Another way of viewing it would be that LLMs allow software developers to focus their development skills where it actually matters (correctness, architecture etc.), rather than wasting hours catering to the framework or library of the day’s configuration idiosyncrasies.

That stuff kills my motivation to solve actual problems like nothing else. Being able to send off an agent to e.g. fix some build script bug so that I can get to the actual problem is amazing even with only a 50% success rate.

iLoveOncall · 2025-09-25T22:29:13 1758839353

The path forward here is to have better frameworks and libraries, not to rely on a random token generator.

lxgr · 2025-09-26T06:30:16 1758868216

Sure, will you write them for me?

Otherwise, I’ll continue using what works for me now.

djeastm · 2025-09-25T23:14:52 1758842092

>better frameworks and libraries

I feel like the past few decades of framework churn has shown that we're really never going to agree on what this means

blks · 2025-09-28T10:53:26 1759056806

You still have to review and understand changes that your “AI agent” did.

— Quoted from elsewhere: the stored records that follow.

/-- One load for each clause, with registers at the end of the range; a store satisfies the same conditions. -/
theorem witness_DataAccessFaultsInOrder :
    let load (ea : Word) : Presented := .load ea .half [31] 31 true
    let page := { userState with mmu := [⟨.load, 0x1002, false, .pageFault⟩] }
    (∀ r ∈ (load 0x1002).regFields, r.val < userState.cfg.ngpr) ∧
    (∀ r ∈ (Presented.store 0x1002 .half [31] 7).regFields, r.val < userState.cfg.ngpr) ∧
    cidOverflows userState = false ∧ cidOverflows page = false ∧ cidOverflows supState = false ∧
    (0x1001 : Word).toNat % Width.half.bytes ≠ 0 ∧ (0x1002 : Word).toNat % Width.half.bytes = 0 ∧
    ((userState.cfg.hasDmmu && userState.sr.dme) = true ∧
      mmuLookup .load 0x1002 userState.sr.sm userState.mmu = none) ∧
    ((page.cfg.hasDmmu && page.sr.dme) = true ∧ mmuLookup .load 0x1002 page.sr.sm page.mmu = some .pageFault) ∧
    (supState.cfg.hasDmmu && supState.sr.dme) = false := by decide

/-- A word at the last addresses of the address space, a half word in a little-endian machine, a translated byte; a half word
whose second byte nothing has written. -/
theorem witness_LoadCompletes :
    let word := { start resetConfig 0x2000 0x8001 with
      mem := [(0xFFFFFFFC, 1), (0xFFFFFFFD, 2), (0xFFFFFFFE, 3), (0xFFFFFFFF, 4)] }
    let half := { start { resetConfig with bigEndian := false } 0x2000 0x8001 with mem := [(0x1002, 1), (0x1003, 2)] }
    let byte := { start resetConfig 0x2000 0x8021 with mem := [(0, 0x80)], mmu := [⟨.load, 0x1001, true, .ok 0⟩] }
    let hole := { start resetConfig 0x2000 0x8001 with mem := [(0x1000, 1)] }
    (∀ s ∈ [word, half, byte, hole], ∀ r ∈ [(31 : RegNum), 0], r.val < s.cfg.ngpr) ∧
    (∀ d v, WriteAllowed word (d, v) ∧ WriteAllowed half (d, v) ∧ WriteAllowed byte (d, v)) ∧
    ((0xFFFFFFFC : Word).toNat % Width.word.bytes = 0 ∧ translateAddress .load 0xFFFFFFFC word = .ok 0xFFFFFFFC ∧
      readBytes word.mem 0xFFFFFFFC Width.word.bytes = some [1, 2, 3, 4] ∧
      word.cfg.bigEndian = true ∧ word.sr.lee = false) ∧
    ((0x1002 : Word).toNat % Width.half.bytes = 0 ∧ translateAddress .load 0x1002 half = .ok 0x1002 ∧
      readBytes half.mem 0x1002 Width.half.bytes = some [2, 1].reverse ∧ half.cfg.bigEndian = false) ∧
    ((0x1001 : Word).toNat % Width.byte.bytes = 0 ∧ translateAddress .load 0x1001 byte = .ok 0 ∧
      readBytes byte.mem 0 Width.byte.bytes = some [0x80]) ∧
    ((0x1000 : Word).toNat % Width.half.bytes = 0 ∧ translateAddress .load 0x1000 hole = .ok 0x1000 ∧
      ∃ a ∈ addresses 0x1000 Width.half.bytes, readByte a hole.mem = none) :=
  ⟨by decide, fun _ _ => ⟨allowed_of (.inl rfl) (.inr (.inl (by simp [start, resetConfig]))),
    allowed_of (.inl rfl) (.inr (.inl (by simp [start, resetConfig]))),
    allowed_of (.inl rfl) (.inr (.inl (by simp [start, resetConfig])))⟩, by decide, by decide, by decide, by decide⟩

theorem witness_StoreCompletes :
    (∀ r ∈ [(31 : RegNum)], r.val < supState.cfg.ngpr) ∧ (0xFFFFFFFC : Word).toNat % Width.word.bytes = 0 ∧
      (0xFFFFFFFE : Word).toNat % Width.half.bytes = 0 ∧ (0xFFFFFFFF : Word).toNat % Width.byte.bytes = 0 ∧
      translateAddress .store 0xFFFFFFFC supState = .ok 0xFFFFFFFC ∧
      translateAddress .store 0xFFFFFFFE supState = .ok 0xFFFFFFFE ∧
      translateAddress .store 0xFFFFFFFF supState = .ok 0xFFFFFFFF := by decide

/-- The result writes of the witnesses below: none, one, and two with register 0, where it is hard-wired, among them. -/
def someWrites : List (List RegWrite) := [[], [(31, 7)], [(0, 7), (31, 1), (31, 2)]]

/-- The result writes of `someWrites` are allowed outside a delay slot where no policy refuses them, and name implemented
registers. -/
theorem someWrites_allowed {s : State} (ds : s.ds = .none) (r0 : s.cfg.r0 ≠ .refuse) (n : s.cfg.ngpr = 32) :
    ∀ ws ∈ someWrites, (∀ r ∈ [(31 : RegNum)] ++ ws.map Prod.fst, r.val < s.cfg.ngpr) ∧ ∀ w ∈ ws, WriteAllowed s w :=
  fun ws _ => ⟨fun r _ => by rw [n]; exact r.isLt, allAllowed_of ds (.inl r0)⟩

/-- FPEE with a flag set by the instruction, with none set at all, and with one left set; no FPEE; no FPU. -/
theorem witness_FloatingPointWritesThenRaises :
    let s (fpu : Bool) (e : Word) :=
      { start { resetConfig with hasFpu := fpu, r0 := .hardwired } 0x2000 0x8001 with fpcsr := e }
    (∀ f e, ∀ ws ∈ someWrites,
      (∀ r ∈ [(31 : RegNum)] ++ ws.map Prod.fst, r.val < (s f e).cfg.ngpr) ∧ ∀ w ∈ ws, WriteAllowed (s f e) w) ∧
      cidOverflows (s true 0) = false ∧ cidOverflows (s false 0) = false ∧ (s true 1).cfg.hasFpu = true ∧
      (s true 1).fpcsr.getLsbD 0 = true ∧ (0x100 : BitVec 9) ≠ 0 ∧ (s true 0xFFFFFFFE).fpcsr.getLsbD 0 = false ∧
      (s true 0xFFFFF007).fpcsr.getLsbD 0 = true ∧ (s true 0xFFFFF007).fpcsr.extractLsb' 3 9 = 0 ∧
      (s true 0x801).fpcsr.getLsbD 0 = true ∧ (s true 0x801).fpcsr.extractLsb' 3 9 ≠ 0 ∧
      (s false 0).cfg.hasFpu = false :=
  ⟨fun _ _ => someWrites_allowed rfl (by simp [start]) rfl, by decide⟩

/-- OVE set and clear; OV set, cleared and given no value. -/
theorem witness_ArithmeticRangeByFlag :
    let s (ove : Bool) := start { resetConfig with r0 := .hardwired } 0x2000 (if ove then 0x9001 else 0x8001)
    (∀ ove, cidOverflows (s ove) = false ∧ (s ove).sr.ove = ove) ∧
    (∀ ove, ∀ ws ∈ someWrites,
      (∀ r ∈ [(31 : RegNum)] ++ ws.map Prod.fst, r.val < (s ove).cfg.ngpr) ∧ ∀ w ∈ ws, WriteAllowed (s ove) w) ∧
    (some true = some true ∧ (s true).sr.ove = true) ∧ (none ≠ some true ∨ (s true).sr.ove = false) ∧
    (some false ≠ some true ∨ (s true).sr.ove = false) ∧ (some true ≠ some true ∨ (s false).sr.ove = false) :=
  ⟨by decide, fun _ => someWrites_allowed rfl (by simp [start]) rfl, by decide, by decide, by decide, by decide⟩

/-- OV, CY and the result of an add that overflows with OVE clear; a set-flag comparison, which writes F alone; an add that
overflows with OVE set leaves CY and F. -/
theorem test_arith_flags :
    after (commit (effectPresented false (.arith [3] [(4, 7)] (some true) (some true) none) (start resetConfig 0x2000 0x8001)))
        (fun t => t.pc == 0x2004 && packSr t.sr == 0x8C01 && (context t 0).gpr[4] == 7) = true ∧
      after (commit (effectPresented false (.arith [3] [] none none (some true)) (start resetConfig 0x2000 0x9001)))
        (fun t => t.pc == 0x2004 && packSr t.sr == 0x9201) = true ∧
      after (commit (effectPresented false (.arith [3] [(4, 7)] (some true) (some true) (some true))
          (start resetConfig 0x2000 0x9001)))
        (fun t => t.pc == 0xB00 && !t.sr.cy && !t.sr.f) = true := by decide

/-- In a delay slot; with delay slots and without, the target from r31, at the end of the address space. -/
theorem witness_JumpClassSetsDelaySlot :
    let s (nd : Bool) := start { specConfig with nd := nd, r0 := .hardwired } 0x2000 0x8001
    (0xFFFFFFFC : Word).toNat % 4 = 0 ∧ (slotted (s false)).ds ≠ .none ∧
    (∀ nd, (s nd).ds = .none ∧ (s nd).cfg.nd = nd) ∧
    ∀ nd, ∀ ws ∈ someWrites,
      (∀ r ∈ (some (31 : RegNum)).toList ++ [] ++ ws.map Prod.fst, r.val < (s nd).cfg.ngpr) ∧
        ∀ w ∈ ws, WriteAllowed (s nd) w :=
  ⟨by decide, by decide, fun _ => ⟨rfl, rfl⟩, fun _ => someWrites_allowed rfl (by simp [start]) rfl⟩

If you don’t review and fully understand everything it does, then I fear for your project.

majormajor · 2025-09-26T02:59:16 1758855556

> But I’m not even going to argue about that. I want to raise something no one else seems to mention about AI in coding work. I do a lot of work now with AI that I used to code by hand, and if you told me I was 20% slower on average, I would say “that’s totally fine it’s still worth it” because the EFFORT level from my end feels so much less.

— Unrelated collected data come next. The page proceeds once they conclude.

-- ==== Sys2Proof/Machine/Ledger.lean ====
section
/-! DEFINITION. The token ledger (chapter 08): demand latch, costs and HELD, requests, clawback and the arbitration of
one Commit (R226 to R247), and the commands of the 0500h group (R390). Amounts of headroom are in µW. -/

namespace Sys2Proof.Machine

/-- The counters of the TOKN block that the arbitration of a Commit advances (R238). -/
def commitCounts : List Nat := [0x1080, 0x1084, 0x1088, 0x108C, 0x1090, 0x1094, 0x10B8, 0x10BC]

/-- W as µW. -/
def uw (w : Int) : Int := w * 1000000

/-! ### Costs (R228 to R230) -/

/-- The valid cost entry of a point (R228). -/
def State.costOf (s : State) (p : Nat) : Option Cost :=
  (s.ledger.cost.find? fun e => e.2.valid && e.2.point == p).map (·.2)

/-- COEF × (v1 − v0), rounded away from zero to whole W (R229); none where a value is no finite number. -/
def costBetween (coef : W32) (typ : BitVec 4) (v0 v1 : W64) : Option Int :=
  match numOf typ v0, numOf typ v1 with
  | some (i0, k0), some (i1, k1) =>
    some (roundAway (s32 coef * (i1 * 2 ^ k0 - i0 * 2 ^ k1)) (2 ^ (16 + k0 + k1)))
  | _, _ => none

/-- The cost of a move of a point to `v` (R229): 0 without a cost entry; a free value where the value is no number. -/
def State.moveCost (s : State) (p : Nat) (v : W64) : Int :=
  match s.costOf p with
  | none => 0
  | some c => (costBetween c.coef (s.point p).typ (s.point p).value v).getD (s32 ((s.drawnFor p).setWidth 32))

/-- The tracked load of a point (R229). -/
def State.tracked (s : State) (p : Nat) : Int :=
  match s.costOf p with
  | none => 0
  | some c => (costBetween c.coef (s.point p).typ (ofNum (s.point p).typ 0 0) (s.point p).value).getD
      (s32 ((s.drawnFor p).setWidth 32))

/-- The contribution of a committed cost after `us` microseconds, in µW (R230). -/
def heldPart (cost : Int) (us : Nat) : Int :=
  if us ≤ 10000 then uw cost else if us ≤ 1010000 then cost * (1010000 - us : Nat) else 0

/-- The time since a committed cost, in µs (R230). -/
def State.heldUs (s : State) (h : Held) : Nat := ((s.rev : Int) - h.rev).toNat * (s.periodNs / 1000)

/-- HELD(n) in µW (R230). -/
def State.heldNow (s : State) : Int :=
  s.ledger.arb.held.foldl (fun a h => a + heldPart h.cost (s.heldUs h)) 0

/-- HELD entries that no longer contribute taken away. -/
def State.pruneHeld (s : State) : State :=
  { s with ledger := { s.ledger with arb := { s.ledger.arb with
      held := s.ledger.arb.held.filter fun h => decide (s.heldUs h ≤ 1010000) } } }

/-- A committed cost entered in HELD (R230). -/
def State.enterHeld (s : State) (c : Int) : State :=
  if c = 0 then s
  else { s with ledger := { s.ledger with arb := { s.ledger.arb with
          held := s.ledger.arb.held ++ [{ rev := s.rev, cost := c }] } } }

/-- A value committed to a point, with its cost in HELD (R230) and TS at the start of the Commit (R74); the record read is verified
(R92), and an output no longer stands at its safe value. -/
def State.commitTo (s : State) (p : Nat) (v : W64) (q : Byte) : State :=
  let s := (s.verifyRead p).enterHeld (s.moveCost p v)
  let s : State := { s with pnt := { s.pnt with safeNow := s.pnt.safeNow.filter fun q => q != p } }
  s.writeRec p { s.point p with value := v, quality := q, stamp := s.commitStamp }

/-! ### Demand (R226, R227, R231, R243) -/

/-- DEM_SRC in effect: 0h acts as 1h on the LYF-8192-MN (R226). -/
def State.demSrc (s : State) : Nat :=
  let d := s.fld 0x1000 1 0
  if d = 0 ∧ s.isMr = false then 1 else d

/-- The source's value and validity as they stand at a boundary (R226). -/
def State.demandSource (s : State) : Int × Bool :=
  match s.demSrc with
  | 0 => (s32 (s.reg 0x3808), s.flag 0x380C 31)
  | 1 =>
    let p := s.fld 0x1028 31 19
    let r := s.point p
    let age := (s.rev + 1 - sget 0 s.pnt.fresh p) * s.periodNs
    (s32 (r.value.setWidth 32),
     decide (r.src = 1 ∧ r.typ = 1 ∧ r.quality.toNat / 64 = 0 ∧ age ≤ s.fld 0x1028 9 0 * 1000000) &&
     s.pnt.fresh.any (fun e => e.1 == p))
  | _ => (s.ledger.partnerDemand,
          s.ledger.partnerValid &&
            decide ((s.crsl.upNs : Int) - s.ledger.partnerFromNs ≤ s.fld 0x1028 9 0 * 1000000))

/-- The mirror's demand and its validity (R226). -/
def State.mirrorDemand (s : State) : Int × Bool := (s32 (s.reg 0x3808), s.isMr && s.flag 0x380C 31)

/-- The source latched at the boundary, for the Intake of the next revolution (R22), and the mirror's demand for the PRISM points
(R70). -/
def State.latchSource (s : State) : State :=
  let (d, v) := s.demandSource
  let (pd, pv) := s.mirrorDemand
  { s with ledger := { s.ledger with latched := d, latchedValid := v, prismDem := pd, prismValid := pv } }

/-- The PRISM points written by the ledger latch (R70): the demand in the point's TYPE, TS the boundary at which it was latched, the
start of this revolution (R74). A demand that is not valid writes none. -/
def State.writePrism (s : State) : State :=
  if s.ledger.prismValid = false then s
  else
    let ps := (s.pnt.points.filter fun e => decide (e.1 < 8064 ∧ e.2.src = 6 ∧ e.2.quality ≠ 0xC1)).map (·.1)
    ps.foldl (fun (s : State) p => s.supply p (ofNum (s.point p).typ s.ledger.prismDem 0) 0x00 s.intakeStamp s.intakeStamp) s

/-- D(n) in µW: before the first valid value it is L_eff − HELD (R227). -/
def State.demandUw (s : State) : Int :=
  if s.ledger.seenValid then uw s.ledger.demand else s.ledger.limitEff - s.heldNow

/-- DEMAND_LATCH (R226, R227, R243). -/
def State.demandLatch (s : State) : State :=
  let l := s.ledger
  if l.latchedValid then
    let s := { s with ledger := { l with demand := l.latched, demState := .valid, seenValid := true } }
    if l.rampSetup then
      let e := uw l.latched + s.heldNow
      { s with ledger := { s.ledger with rampSetup := false, limitEff := if uw l.limit ≤ e then uw l.limit else e } }
    else s
  else match l.demState with
    | .valid =>
      ({ s with ledger := { l with demState := .holding, holdSince := s.crsl.upNs } }.reportBare .warn 2 4 0xFF).count
        0x10A4 1
    | .holding => s.count 0x10A4 1
    | .blind => s.count 0x10A8 1

/-- BLIND: HOLDING has lasted HOLD_MAX s, to the revolution (R227). -/
def State.goBlind (s : State) : State :=
  if s.ledger.demState = .holding ∧ s.ledger.holdSince + s.fld 0x1028 18 10 * 1000000000 ≤ s.crsl.upNs + s.periodNs then
    { s with ledger := { s.ledger with demState := .blind } }.reportBare .warn 2 3 0xFF
  else s

/-- LIMIT_RAMP_STEP (R231): one equal step per revolution towards a higher limit. Until a first valid demand is latched,
L_eff is the commanded limit (R227). -/
def State.rampStep (s : State) : State :=
  let l := s.ledger
  let top := uw l.limit
  let step : Int := s.fld 0x1018 23 0 * (s.periodNs / 1000)
  { s with ledger := { l with limitEff :=
      if l.rampSetup then top
      else if top ≤ l.limitEff then top
      else if step = 0 then top
      else if top ≤ l.limitEff + step then top else l.limitEff + step } }

/-- A commanded limit applied at a boundary (R231, R244). -/
def State.applyLimit (s : State) (w : Int) (b : Nat) : State :=
  let l := s.ledger
  let eff := if l.rampSetup ∨ uw w ≤ l.limitEff ∨ s.fld 0x1018 23 0 = 0 then uw w else l.limitEff
  ({ s with ledger := { l with limit := w, limitApplied := true, limitEff := eff, limitBoundary := some b } }.setSQ 2
    7).count 0x1098 1

/-- A shed level applied at a boundary (R245). -/
def State.applyShed (s : State) (level : Nat) : State :=
  if s.ledger.shed = level then s
  else ({ s with ledger := { s.ledger with shed := level } }.setSQ 2 6).count 0x10A0 1

/-! ### Requests (R233, R234) -/

/-- The requests replaced. -/
def State.setReqs (s : State) (l : List Req) : State :=
  { s with ledger := { s.ledger with arb := { s.ledger.arb with reqs := l } } }

/-- A request ended. -/
def State.endReq (s : State) (p : Nat) : State := s.setReqs (s.ledger.arb.reqs.filter fun r => r.point != p)

/-- A request dropped with its age (R233). -/
def State.dropReq (s : State) (p : Nat) : State :=
  if (s.reqOf p).isSome then (s.endReq p).count 0x1094 1 else s

/-- Requests of a writer dropped: it left AUTO or MAN, or its task left RUNNING (R233). -/
def State.dropWriter (s : State) (w : Writer) : State :=
  (s.ledger.arb.reqs.filter fun r => r.writer == w).foldl (fun s r => s.dropReq r.point) s

/-- Ages advance at every boundary, to 4,095 (R234). -/
def State.ageRequests (s : State) : State :=
  s.setReqs (s.ledger.arb.reqs.map fun r => { r with age := satNat 4095 (r.age + 1) })

/-- A request is reserved (R234): of age 3,840 or more, and its class not barred (R238). -/
def Req.reserved (r : Req) : Bool := decide (3840 ≤ r.age)

/-- A class barred by the shed level (R245) or by DEM_STATE (R227). -/
def State.barred (s : State) (cls : Nat) : Bool :=
  let l := s.ledger
  (decide (cls = 3) && (decide (1 ≤ l.shed) || decide (l.demState ≠ .valid))) ||
  (decide (cls = 2) && (decide (2 ≤ l.shed) || decide (l.demState = .blind)))

/-- Older first, then the lower point number (R238). -/
def Req.before (a b : Req) : Bool := decide (b.age < a.age) || (decide (a.age = b.age) && decide (a.point ≤ b.point))

/-- A request placed in order. -/
def insertReq (r : Req) : List Req → List Req
  | [] => [r]
  | h :: t => if r.before h then r :: h :: t else h :: insertReq r t

/-- Requests in the order of R238. -/
def sortReqs (l : List Req) : List Req := l.foldr insertReq []

/-! ### The arbitration of one Commit (R236 to R238) -/

/-- The run of one arbitration: the state, the headroom in µW, the clawbacks committed, the points granted to reserved
requests in it, and the points clawed in it. -/
structure ArbRun where
  s : State
  h : Int
  claws : Nat := 0
  served : List Nat := []
  clawed : List Nat := []

/-- The most recent raising grant of a point that still runs (R236). -/
def State.loadOf (s : State) (p : Nat) : Option Load := (sget [] s.ledger.arb.loads p).head?

/-- The output point of a staged loop (R100, R236). -/
def State.stagedOut (s : State) (p : Nat) : Bool :=
  match s.writerOf p with
  | some (.loop x) => (s.ctx x).staged
  | some (.task _) => false
  | none => false

/-- The whole stages of a value of a point (R108). -/
def State.stagesOf (s : State) (p : Nat) (v : W64) : Nat :=
  match numOf (s.point p).typ v with
  | some (i, k) => (Int.ediv i (2 ^ k)).toNat
  | none => 0

/-- A raising grant recorded, one for each stage it adds to a staged output: class and place in the grant order (R236). -/
def State.recordLoad (s : State) (p cls stages : Nat) : State :=
  let a := s.ledger.arb
  let l : Load := { cls, rev := s.rev, order := a.order }
  let old := if s.stagedOut p then sget [] a.loads p else []
  { s with ledger := { s.ledger with arb := { a with
      loads := sput a.loads p (List.replicate (Nat.max 1 stages) l ++ old), order := a.order + 1 } } }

I completely get this and I often have an LLM do boring stupid crap that I just don't wanna do. I frequently find myself thinking "wow I could've done it by hand faster." But I would've burned some energy that could be better put towards other stuff.

I don't know if that's a net positive, though.

On one hand, my being lazy may be less of a hindrance compared to someone willing to grind more boring crap for longer.

On the other hand, will it lessen my edge in more complicated or intricate stuff that keeps the boring-crap-grinders from being able to take my job?

jama211 · 2025-09-26T19:12:32 1758913952

Exactly, but I don’t think you lose much edge, or anything that can’t be picked up again quickly if it’s truely boring easy stuff. I think it’s a net positive because I can guarantee you there are afternoons where if I couldn’t have done the boring thing with AI I just wouldn’t have done it that afternoon at all haha.